**STORED DATA**
-- ==== Sys2Proof/Machine/Literals.lean ====
section
/-! DEFINITION. The literal chunks RGB and RGBA (R123, R124; R160, R162). -/

namespace Sys2Proof.Machine

/-- RGB. Decoder, R123: red, green and blue replaced, alpha from `prev`. Encoder, R160. -/
def execRgb (r g b : Byte) (s : State) : Host.Outcome State Fault Refusal :=
  s.onTurn
    (fun d => .ok (d.whileBusy fun d => d.commit s.overshoot ⟨r, g, b, d.eng.prev.a⟩ 1 .rgb 4))
    (fun e => e.emitChunk (.rgb r g b) 1 .rgb)

/-- RGBA. Decoder, R124: all four channels replaced. Encoder, R162. -/
def execRgba (r g b a : Byte) (s : State) : Host.Outcome State Fault Refusal :=
  s.onTurn
    (fun d => .ok (d.whileBusy fun d => d.commit s.overshoot ⟨r, g, b, a⟩ 1 .rgba 5))
    (fun e => e.emitChunk (.rgba r g b a) 1 .rgba)

end Sys2Proof.Machine
end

**EXERCISE DIRECTIONS**
Print each line, exactly as written, from the one that contains "1 .rgba 5))" to the end of the data above, with both end lines included and nothing else.

**THE ANSWER**
    (fun d => .ok (d.whileBusy fun d => d.commit s.overshoot ⟨r, g, b, a⟩ 1 .rgba 5))
    (fun e => e.emitChunk (.rgba r g b a) 1 .rgba)

end Sys2Proof.Machine
end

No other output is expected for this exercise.